Blessed Cardinal John Henry Newman
Blessed Cardinal John Henry Newman
Christ, Manifested in Remembrance

Pentecost is a feast day for us, but it didn’t start that way for the disciples, who had just lost their teacher and Lord. He was carried up in the clouds, He who was with them day in and day out for three and half years, who called them His friends, who loved them to the end. They didn’t yet have the comfort of the Holy Spirit. But when the Holy Spirit descended upon them later that day, the veil over their understanding was removed. They understood who Jesus truly was and how it was better that He ascended to heaven, just as He had said.

Like the disciples, we see the grace of God in our lives only after moments have passed, sometimes many years afterward. However, appreciating God’s presence in these moments by faith is part of what it means to be a disciple of Christ. In “Christ, Manifested in Remembrance” St. John Henry Newman explains how spiritual hindsight works and how we can serve God now, even if we can’t see Him at work.

It doesn’t matter whether something pleasant or painful occurs to us, Newman says, we don’t typically see God’s hand at work in either case. Scripture is replete with examples of God’s miraculous interventions in the lives of His followers, but His work remains invisible to them. The life of Joseph is instructive: Joseph was sold into slavery by his brothers and was separated from his father and family. Despite rising to a respectful position in his master’s household, he was later wrongfully accused of sexual assault and thrown in prison. When Joseph interprets the dreams of other prisoners and then Pharaoh himself, he is released and promoted to the second highest post in all of Egypt. It is doubtless Joseph was able, in each of these traumatic downs and triumphant ups, to see how God was working in him and through him for Joseph’s good and the good of others. 

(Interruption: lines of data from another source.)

-- ==== Sys2Proof/Decode.lean ====
section
/-!
DEFINITION. Decode.lean: the commands that the opcode table gives bits: none.  A command reaches the block as a packet, a
register access, or an event at a port or a pin, and the table gives none of its rows a word.
-/

namespace Sys2Proof

/-- The command that a word spells by the table's bits: the table gives no row any bits. -/
def decodeTableWord (_nbits _w : Nat) : Option Instr := none

end Sys2Proof
end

But later on Joseph would see how God led him every step of the way, even as we are able now to see the little ways in which Christ led us to himself. Speaking of these perhaps seemingly insignificant moments, Newman says: “Let a person who trusts he is on the whole serving God acceptably, look back upon his past life, and he will find how critical were moments and acts, which at the time seemed the most indifferent: as for instance, the school he was sent to as a child, the occasion of his falling in with those persons who have most benefited him, the accidents which determined his calling or prospects whatever they were. God’s hand is ever over his own, and He leads them forward by a way they know not of. The utmost they can do is to believe, what they cannot see now, what they shall see hereafter; and as believing, to act together with God towards it.”

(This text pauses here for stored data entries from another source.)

-- ==== Sys2Proof/Machine/State.lean ====
section
/-!
DEFINITION. Machine/State.lean: everything the manual gives the block, as plain data, with its value at reset.

A field's rule stands in its docstring.  A reset value that no rule gives is named in log entry 1 (and log entry 2
for the fuse array); such a value is zero, empty or absent.
-/

namespace Sys2Proof
namespace Machine

/-- Why a step could end the machine.  No meaning of this model raises one: a fault of the block is an effect on
State (an error response, a notice, self-quarantine).  Safe: it is never answered. -/
inductive Fault where
  /-- Raised by nobody: kept because the interface asks for a fault type.  Safe. -/
  | none
deriving DecidableEq, Repr

/-- Why the model could refuse a command. -/
inductive Refusal where
  /-- Raised by exec alone, for a constructor that has no meaning yet.  Safe: the model stops. -/
  | notModelled (mnemonic : String)
deriving DecidableEq, Repr

/-! ### Names the manual fixes -/

/-- block_state (R494). -/
inductive BlockState where
  | starting | handshakeReady | fullService | tamperHeld | faulted | cpHung
deriving DecidableEq, Repr

/-- Life-cycle state (R72). -/
inductive LifeState where
  | blank | test | production | endOfLife
deriving DecidableEq, Repr

/-- Life-cycle transition in progress (R88, R93). -/
inductive Transition where
  | none | toTest | toProduction | awaitingResend | toEndOfLife | complete | stalled
deriving DecidableEq, Repr

/-- Letterbox state (R37). -/
inductive LbxState where
  | unbound | idle | opened | throttled | closing | closed
deriving DecidableEq, Repr

/-- Letterbox binding (R33). -/
inductive Binding where
  | none | host0 | host1 | fabric
deriving DecidableEq, Repr

/-- Status codes (R47). -/
inductive Status where
  | done | accepted | queuedBehindClose | busy | held | noFit | badParam | badState | notPermitted
  | revisionMismatch | unknownOpcode | checkFail | replayed | permitInvalid | targetDead | unknownOutcome
  | integrityLost | timeout | squashed | tamperHeld | lifecycleLocked | faulted
deriving DecidableEq, Repr

/-- Job root slot state (R100). -/
inductive SlotState where
  | empty | loaded | active | draining
deriving DecidableEq, Repr

/-- Partition state (R135). -/
inductive PartState where
  | free | active | resizing | resetting
deriving DecidableEq, Repr

/-- Job state (R146). -/
inductive JobState where
  | admitting | active | resizing | closing
deriving DecidableEq, Repr

/-- Context state (R148). -/
inductive CtxState where
  | free | opened | closing
deriving DecidableEq, Repr

/-- Region class (R158). -/
inductive RegClass where
  | weights | confidential | fresh | opened
deriving DecidableEq, Repr

/-- Region state (R159). -/
inductive RegState where
  | free | loading | active | sealed | rekeying | suspended | closing
deriving DecidableEq, Repr

/-- Key-index entry state (R171). -/
inductive KeyState where
  | outside | live | exhausted
deriving DecidableEq, Repr

/-- Association state (R254). -/
inductive AssocState where
  | absent | calling | answered | opened | ratcheting | closing
deriving DecidableEq, Repr

/-- Envelope ring state (R273). -/
inductive RingState where
  | disabled | enabled | closing
deriving DecidableEq, Repr

/-- Inbound window state (R307). -/
inductive WinState where
  | free | opened | closing
deriving DecidableEq, Repr

/-- Fence object state (R321). -/
inductive FenceState where
  | free | idle | armed | closing
deriving DecidableEq, Repr

/-- Reduction descriptor state (R349). -/
inductive RedState where
  | free | active | closing
deriving DecidableEq, Repr

/-- Courier pass state (R225): RUNNING and PAUSED; IDLE and ARMED are read off the queue and the list of passes. -/
inductive PassState where
  | starting | running | paused
deriving DecidableEq, Repr

/-- Trace session state (R464). -/
inductive TraceState where
  | idle | running | armed | triggered | draining
deriving DecidableEq, Repr

/-- Health band (R428). -/
inductive Band where
  | good | fair | poor | failing
deriving DecidableEq, Repr

/-! ### Outputs -/

/-- A Sniby reply (R39): the header fields a reply uses, its body and its check value. -/
structure Reply where
  opcode     : Nat
  letterbox  : Nat
  sequence   : BitVec 32
  status     : Status
  retryAfter : Nat
  nextSeq    : Nat
  detail     : Nat
  cookie     : BitVec 64
  inline     : BitVec 128
  body       : Bytes
  check      : BitVec 128
deriving DecidableEq, Repr

/-- A notice (R53). -/
structure Notice where
  noticeType   : Nat
  letterbox    : Nat
  dropsPending : Bool
  noticeSeq    : Nat
  postmark     : Nat
  status       : Status
  opcode       : Nat
  commandSeq   : BitVec 32
  object       : BitVec 64
  payload      : BitVec 128
  check        : BitVec 128
deriving DecidableEq, Repr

These ordinary moments that fill our day actually define our day – they are not incidental. They are where God meets us. Yet how easy it is to see them – getting ready for work, driving to the store, talking with a coworker or neighbor, eating dinner and so many others – as means to some other end. We have in mind some destination, some financial position, some status, some level of comfort, etc. that we will finally arrive at if we can get past these interruptions. That place is where life begins. But it isn’t. That place is ever out of reach, and meanwhile we let slip the short time we have. 

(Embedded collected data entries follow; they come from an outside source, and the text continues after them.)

-- ==== Sys2Proof/Machine/Letterbox.lean ====
section
/-!
DEFINITION. Machine/Letterbox.lean: how a Sniby command is taken, checked in the order of R46, answered, held and
completed.  Each family of commands gives its handlers; this file knows no opcode.
-/

namespace Sys2Proof
namespace Machine

/-! ### What a handler says -/

/-- An answer: status, detail (R49), the estimate E of a BUSY in µs (R515), results, and the payload of the completion
notice if the command had been held. -/
structure Ans where
  status  : Status
  detail  : Nat := 0
  wait    : Nat := 100
  inline  : BitVec 128 := 0
  body    : Bytes := []
  payload : List (Nat × Nat) := []
deriving DecidableEq, Repr

/-- What steps 12 to 14 of R46 give. -/
inductive Verdict where
  /-- Refused at step 12, before a token is drawn. -/
  | stop (a : Ans)
  /-- Carried out, or refused, at step 14; what follows the reply, if anything does. -/
  | reply (a : Ans) (s : State) (after : State → State := id)
  /-- ACCEPTED: the reply's body, the operation's bound in µs, how the operation of a given identity starts, and what steps 1 to
  12 have done already, which stands even where step 13 answers BUSY (R143). -/
  | accept (body : Bytes) (bound : Option Nat) (start : Nat → State → State) (spent : State → State := id)
  /-- A re-enabling command of an object that is closing; the close's remaining bound in µs (R58). -/
  | behind (c : Closable) (remain : Nat)
  /-- A metadata fetch must come back first: the CP waits for it, and decides the command again (R198). -/
  | wait (s : State)

/-- One opcode: who may use it (R61 and the chapter's class column), in which life-cycle states, its body lengths
(R511), its parameters in the order of their offsets (each with whether it is good), whether it waits for full service
(R507), and steps 12 to 14. -/
structure Handler where
  root    : Bool := true
  manager : Bool := true
  job     : Bool := true
  states  : LifeState → Bool := fun _ => true
  length  : Nat → Bool
  inline  : Bool := false
  allowed : State → Cmd → Bool := fun _ _ => true
  /-- A check that the owning chapter's own order puts before step 11 (R46). -/
  before  : State → Cmd → Option (Status × Nat) := fun _ _ => none
  params  : State → Cmd → List (Nat × Bool) := fun _ _ => []
  service : Bool := false
  run     : State → Cmd → Verdict

/-- DONE with a body. -/
def ok (body : Bytes) : Ans := { status := .done, body := body }

/-- Refusals at step 12. -/
def refuse (st : Status) : Verdict := .stop { status := st }
def refuseDetail (st : Status) (d : Nat) : Verdict := .stop { status := st, detail := d }
def badField (d : Nat) : Verdict := .stop { status := .badParam, detail := d }
def busyFor (e : Nat) : Verdict := .stop { status := .busy, wait := e }

/-- A query: DONE with a body, nothing else. -/
def answerWith (s : State) (body : Bytes) : Verdict := .reply (ok body) s

/-- DONE without a body, with an effect. -/
def doneWith (s : State) : Verdict := .reply (ok []) s

/-- A refusal of step 14, which step 13 precedes: a job letterbox draws its token (R46, R60). -/
def failWith (s : State) (st : Status) : Verdict := .reply { status := st } s

/-- A fixed body length. -/
def exactly (n : Nat) : Nat → Bool := fun l => l == n

/-- A body field that must be zero, at its offset from the start of the packet (R9, R49). -/
def zeroAt (c : Cmd) (off len : Nat) : Nat × Bool := (64 + off, c.arg off len == 0)

/-! ### Replies -/

/-- Bytes 0 to 47 of a reply (R39). -/
def replyBytes (r : Reply) : Bytes :=
  enc [(2, r.opcode), (1, r.letterbox), (1, 1), (4, r.sequence.toNat), (2, r.body.length), (2, r.status.code),
       (4, r.retryAfter), (4, r.nextSeq), (2, r.detail), (1, 0x32), (1, 0), (8, r.cookie.toNat), (16, r.inline.toNat)]

/-- A reply has been written: the slot count, the vector, the COMMAND record (R36, R64, R462). -/
def State.replied (s : State) (c : Cmd) (st : Status) : State :=
  let b := s.box c.lb
  let s := match c.via with
    | .host _ => s.modBox c.lb (fun b => { b with cmdConsumed := (b.cmdConsumed + 1) % 65536 })
    | .fabric _ _ => s
  let s := s.raiseBox c.lb
  s.traceRec islandCP 0x30 none none
    [(2, c.op), (1, c.lb), (1, 0), (4, c.p.sequence.toNat), (2, st.code), (2, 0),
     (4, (s.now - b.doorbellAt) / 4), (4, 0)]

To use this time well and to meet Christ in each moment is a hallmark of sanctity. In a few weeks, we will celebrate the feast day of St. Josemaría Escrivá, founder of Opus Dei. Escrivá urged everyone to offer their work (whatever occupies us) to God, “seeing ourselves as his instruments, and acting accordingly, so that we may co-redeem with him [Christ], and of offering up our entire lives in the joyful sacrifice of surrendering ourselves for the good of souls.” Each moment, as banal as our banter with the grocery store clerk or our time spent in the car by ourselves waiting for the stoplight to change, can be an encounter with the living Christ, who alone can make these moments fruitful. Newman says bluntly, “Let us profit by what every day and hour teaches us, as it flies.” And he adds, “Let us beg of Him grace wherewith to enter into the depth of our privileges,—to enjoy what we possess,—to believe, to use, to improve, to glory in our present gifts as ‘members of Christ, children of God, and inheritors of the kingdom of heaven.’”

In other words, let there be no wasted moments, no time spent as a means to reach some future time that we expect to fulfill us. And no time for sorrowing over lost time. As Scripture enjoins us, now is the acceptable time, today is the day of salvation. The Holy Spirit will teach us how to make every moment a holy one, if we only ask Him.